Defendant argues that the instruction denied him due process in that it seeks to impose a binding presumption of intent upon him. We agree that the instruction is improper. The statute, 21 O.S. 1971 § 645[ 21-645], under which defendant was charged and convicted, provides as follows:
"Every person who, with intent to do bodily harm and without justifiable or excusable cause, commits any assault, battery, or assault and battery upon the person of another with any sharp or dangerous weapon, or who, without such cause, shoots at another, with any kind of firearm or air gun or other means whatever, with intent to injure any person, although without the intent to kill such person or to commit any felony, is punishable by imprisonment in the penitentiary not exceeding five (5) years, or by imprisonment in a county jail not exceeding one (1) year."
We have previously held that one of the primary distinctions between the offenses of assault and battery with a dangerous weapon as defined in 21 O.S. 1971 § 645[ 21-645] and aggravated assault and battery as defined in 21 O.S. 1971 § 646[ 21-646] is the specific "intent to do bodily harm." Specific intent is not an element of aggravated assault and battery in that the general intent is presumed from the criminal act itself, but such proof of "intent to do bodily harm" is a necessary element of assault and battery with a dangerous weapon. See Quinn v. State, Okla. Cr. 485 P.2d 474 (1971), Morris v. State, Okla. Cr. 515 P.2d 266 (1973) and State v. Madden, Okla. Cr. 562 P.2d 1177 (1977).

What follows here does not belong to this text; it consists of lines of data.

/-- The image whose code stands in an instruction bank of the dies: the running one, or in the other bank a staged one. -/
def State.bankImage (s : State) (bankB : Bool) : Image :=
  if bankB = s.homeBank then s.boot.img else s.boot.stby.getD s.boot.img

/-- The island's units are usable again: enabled links of an optical engine train (R288), and the Dibbers of a cluster and the
Pilot cores of a die that lost their memories are loaded from the image (log 56). -/
def State.unitsOn (s : State) (i : Nat) : State :=
  match islKind i with
  | .optics k => s.opticsOn k
  | .dibbers c =>
    if (s.isl i).fromRet then s
    else
      (List.range 8).foldl (fun s k =>
        let x : Dibber :=
          { imem := (s.bankImage false).dibberCode, imemB := (s.bankImage true).dibberCode, bankB := s.bankNow }
        { s with fh := { s.fh with db := tset {} s.fh.db (8 * c + k) x } }) s
  | .base d =>
    if (s.isl i).fromRet then s
    else (s.loadCores d (s.bankImage false) false (!s.bankNow)).loadCores d (s.bankImage true) true s.bankNow
  | _ => s

def allDies : List Die := [.pd 0, .pd 1, .pd 2, .pd 3, .gd 0, .gd 1, .gd 2, .gd 3, .rd, .hd]

/-- R397: item RETAIN fills the retention registers of a die: when the record is applied, and when the die's BASE wakes
from OFF (log 60). -/
def State.applyRetain (s : State) (d : Die) : State :=
  let w (k : Nat) : Nat := s.cfg.retain.getD k 0
  let o := bkBlock + 0x10000 * d.index + 0x2000
  if s.cfg.loaded = false then s
  else match d with
    | .gd n => (List.range 384).foldl (fun s k => s.setReg (o + 4 * k) (w (384 * n.val + k))) s
    | .pd n => s.setReg o (w (1536 + n.val) % 2 ^ 24)
    | .rd => s.setReg o (w 1540 % 2 ^ 24)
    | .hd => s.setReg o (w 1541 % 2 ^ 8)

/-- R108, R371, R373: exit ends: banks that were not retained are cleared with valid check bits, and the island is LATCHED
where it has pads, otherwise ON. -/
def execIslandExitDone (i : Fin 499) (s : State) : Out :=
  let x := s.isl i
  let all := 2 ^ 128 - 1
  let t := s.clearMem (clearedKey i x.kept)
  let t := match islKind i with
    | .bankGroup _ _ => if x.kept = all then t else t.groupLost i x.kept
    | _ => t
  let t := match islKind i with
    | .base d => if x.fromRet then t else (t.applyRetain d).rewriteRules d
    | _ => t
  let t := if (islKind i).pads then t.modIsl i (fun x => { x with st := .latched })
    else (t.modIsl i (fun x => { x with st := .on })).unitsOn i
  onlyIf (x.st == .exiting) s t

/-- R373: RELEASE in LATCHED. -/
def execIslandRelease (m : Agent) (i : Fin 499) (s : State) : Out :=
  agentIf m (s.hdOrPf m && (s.isl i).st == .latched) s ((s.modIsl i (fun x => { x with st := .on })).unitsOn i)

/-! ### Shorts (R374) -/

/-- R202: the CORE of every booking that names a failed array is interrupted; the booking goes on with the others. -/
def State.arrayFailed (s : State) (g : Nat) : State :=
  let es := s.tt.entries.filter (fun (b : Nat × TtEntry) => decide (g < 64) && b.1 / 64 == g / 16 && b.2.live && bitOf b.2.arrays (g % 16))
  (es.foldl (fun s b => s.ttIrq b.2) s).dropArray g

/-- R374: a current monitor exceeds its limit while the island is powered: the switches open, contents are lost, the island
is locked until a module reset, and capacity falls; a BASE island's short is fatal.  PI.HD.AON and PI.HD.BASE never leave
ON (R28), and R374 gives a short of theirs no consequence. -/
def execIslandShort (i : Fin 499) (s : State) : Out :=
  let x := s.isl i
  let on := x.st == .on || x.st == .latched
  let t := if on then (s.dredgeLeaves i).unitsOff i true else s
  let t := match islKind i with
    | .array g => t.arrayFailed g
    | .bankGroup _ _ => t.groupLost i 0
    | _ => t
  let t := (t.modIsl i (fun x => { x with st := .failedShort })).contentsLost i
  let t := (t.setReg pwBlock (t.regN pwBlock ||| 0x100)).count (pwBlock + 0x024) 1
  let t := t.hiErr 5
  onlyIf (decide (i.val < 497) && (on || x.st == .entering || x.st == .exiting)) s
    (match islKind i with
      | .base d => t.raiseFatal 2 d.index
      | _ => t)

end Sys2Proof.Machine
end

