/-- The life of a booking in the tide table. An entry submitted by an RD core that acts, from a state that takes one, is
REFUSED with the reason of its first failing check, counted and signalled, or ACCEPTED with its affected set; CANCEL
withdraws a live one. While inference is not halted: with everything it needs free it is READY at that time; at
T_START it is ACTIVE if READY and RADIO_ONLY is not in force, and otherwise LATE, counted and signalled; a LATE one
takes what is free and turns ACTIVE with the last of what it needs; a stop that is due stops the context whose save is
next and makes the accepted bookings that affect it CLEARING; from T_START less the margin, contexts that only lose
named arrays release those on which no tile runs; at T_START + DUR it is DONE. At its end or withdrawal an ACTIVE
booking's queued stages and passes are discarded, running passes go on, and the entry has its last state; passes still
queued at the end are counted. A doorbell more than 4,096 records ahead is only counted. The completion statement of
these commands; an instant of a booking is the arrival of its time (log 17), and log 123 reads CANCEL of an ACTIVE
entry. (R195, R196, R197, R198, R199, R200, R201, R202, R388.) -/
def Obligations.BookingCommands : Prop :=
  (∀ (s : State) (k : Fin 16) (n : Fin 4) (i : Fin 64) (v : Word), k.val < 4 → Acts (.core .rd k) s →
    (let m : Agent := .core .rd k
     let e : TtEntry := { s.ttOf n i with
       valid := true, arrays := bitsOf v.toNat 15 0, rwin := bitsOf v.toNat 25 16, core := bitsOf v.toNat 27 26
       margin := s.regN (cxBlock + 0x004), reason := 0, nsaved := 0, tReady := 0, saved4k := 0
       affected := [], losing := [], taken := [] }
     ((s.ttOf n i).live = false → v.getLsbD 31 = true →
       (s.ttCheck n i e ≠ 0 → exec (.ttEntrySubmit m n i v) s =
         .next (((s.setTt n i { e with st := .refused, reason := s.ttCheck n i e }).count (ttBlock + 0x01C) 1).ttIrq e)) ∧
       (s.ttCheck n i e = 0 → tsorted 0 s.tt.entries = true → Runs (.ttEntrySubmit m n i v) s (fun t =>
         (t.ttOf n i).st = .accepted ∧ (t.ttOf n i).affected = s.affected n e ∧ (t.ttOf n i).arrays = e.arrays ∧
         (t.ttOf n i).rwin = e.rwin ∧ (t.ttOf n i).core = e.core ∧ (t.ttOf n i).margin = e.margin))) ∧
     ((s.ttOf n i).live = true →
       exec (.ttEntryCancel m n i) s = .next ((s.discardBooked n i).ttOver n i .cancelled) ∧
       ((s.ttOf n i).st ≠ .active → s.discardBooked n i = s)) ∧
     ((∃ b ∈ s.tt.entries, b.1 / 64 = n.val ∧ b.2.st = .active) →
       (let ahead := (v.toNat % 2 ^ 16 + 2 ^ 16 - tget 0 s.tt.taken n) % 2 ^ 16
        let u := { s with tt := { s.tt with written := tset 0 s.tt.written n (v.toNat % 2 ^ 16) } }
        (4096 < ahead → exec (.ttRingDoorbell m n v) s = .next (s.count (ttBlock + 0x020) 1)) ∧
        (ahead ≤ 4096 → exec (.ttRingDoorbell m n v) s = .next (u.takeRecords n ahead)))))) ∧
  (∀ (s : State) (n : Fin 4) (i : Fin 64), s.halted .inference = false → tsorted 0 s.tt.entries = true →
    (let e := s.ttOf n i
     (e.st = .accepted ∨ e.st = .clearing → s.ttFree n i = true →
       exec (.ttReady n i) s = .next ((s.setTt n i { e with st := .ready, tReady := s.T }).ttIrq e)) ∧
     (let t := s.reachNs e.start
      t.pastNs e.start = true →
       (e.st = .ready → s.radioOnly = false → exec (.ttStart n i) s = .next (t.ttActivate n i e) ∧
         ((t.ttActivate n i e).ttOf n i).st = .active) ∧
       (e.st = .accepted ∨ e.st = .clearing ∨ (e.st = .ready ∧ s.radioOnly = true) → exec (.ttStart n i) s =
         .next (((t.setTt n i { e with st := .late }).count (ttBlock + 0x014) 1).ttIrq e))) ∧
     (e.st = .late → (s.ttFree n i = true → Runs (.ttLateArrayFree n i) s (fun t => (t.ttOf n i).st = .active)) ∧
       (s.ttFree n i = false → exec (.ttLateArrayFree n i) s =
         .next (s.setTt n i { e with taken := (e.named n).filter (s.ttArrayFree n i) }))) ∧
     (let due : Int := (e.start : Int) - e.margin * 1000
      e.st = .accepted ∨ e.st = .clearing ∨ e.st = .late → (s.reachNs due).pastNs due = true → tsorted 0 s.sh.ctx = true →
       Runs (.ttReleaseDue n i) s (fun t => t.mem = s.mem ∧ t.tt = s.tt ∧
         ∀ k c, s.ctxOf k = some c → k / 8 = n.val → e.losing.contains c.id = true → c.run = none →
           ∃ c', t.ctxOf k = some c' ∧ ∀ g ∈ c'.arrays, g ∈ c.arrays ∧ g ∉ e.named n)) ∧
     (let t := s.reachNs (e.start + e.dur : Nat)
      let u := t.discardBooked n i
      e.live = true → t.pastNs (e.start + e.dur : Nat) = true → exec (.ttEnd n i) s = .next
        ((if t.bookedQueued n i then u.count (ttBlock + 0x018) 1 else u).ttOver n i .done)) ∧
     (tsorted 0 s.es = true → ∀ g ∈ s.bookedOnly n i,
       let x := (s.discardBooked n i).esOf g
       x.sfifo = [] ∧ x.sStall = [] ∧ x.pfifo = [] ∧ x.pStall = [] ∧ x.runs = (s.esOf g).runs) ∧
     (∀ st, ((s.ttOver n i st).ttOf n i).st = st))) ∧
  (∀ (s : State) (n : Fin 4) (due : Int) (key : Nat) rest, s.halted .inference = false →
    (saveStarts (s.saveQueue n)).1 = (due, key) :: rest → (s.reachNs due).pastNs due = true →
    exec (.ttStopDue n) s = .next ((s.reachNs due).ttStop n key) ∧
    (∀ (i : Fin 64) c, tsorted 0 s.tt.entries = true → s.ctxOf key = some c → (s.ttOf n i).st = .accepted →
      (s.ttOf n i).affected.contains c.id = true → (((s.reachNs due).ttStop n key).ttOf n i).st = .clearing))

The specific "intent to do bodily harm" must be proved by either direct or circumstantial evidence which might infer intent from the act done and is a question of fact to be determined by the jury. In speaking to this issue in Vandiver v. State, 97 Okla. Cr. 217, 261 P.2d 617, 625 (1953) we cited with approval Thacker v. Commonwealth, 134 Va. 767, 114 S.E. 504, 505, wherein the Court stated:
"When a statute makes an offense to consist of an act combined with a particular intent, that intent is just as necessary to be proved as the act itself, and must be found as a matter of fact before a conviction can be had; and no intent in law or mere legal presumption, differing from the intent in fact, can be allowed to supply the place of the latter. Roberts v. People, 19 Mich. 401; Maher v. People, 10 Mich. 212, 81 Am.Dec. 781; 1 Whart. Crim.Law, § 316, Vandermark v. People, 47 Ill. 122; Callahan v. State, 21 Ohio St. 306; Kunkle v. State, 32 Ind. 220; State v. Meadows, 18 W. Va. 658; 3 Bish.New Crim.Proced. p. 1290; Kinnebrew v. State, 80 Ga. 232, 5 S.E. 56; Lacefield v. State, 34 Ark. 275, 36 Am.Rep. 8."
It was thus error for the trial court to give a binding instruction as to an essential element of the offense. See also Payne v. State, Okla. Cr. 435 P.2d 424 (1967), Baledge v. State, Okla. Cr. 536 P.2d 1329 (1975) and United States v. Romano, 382 U.S. 136, 86 S.Ct. 279, 15 L.Ed.2d 210 (1965).
The cause is REVERSED and REMANDED.
CORNISH, P.J., and BRETT, J., concur.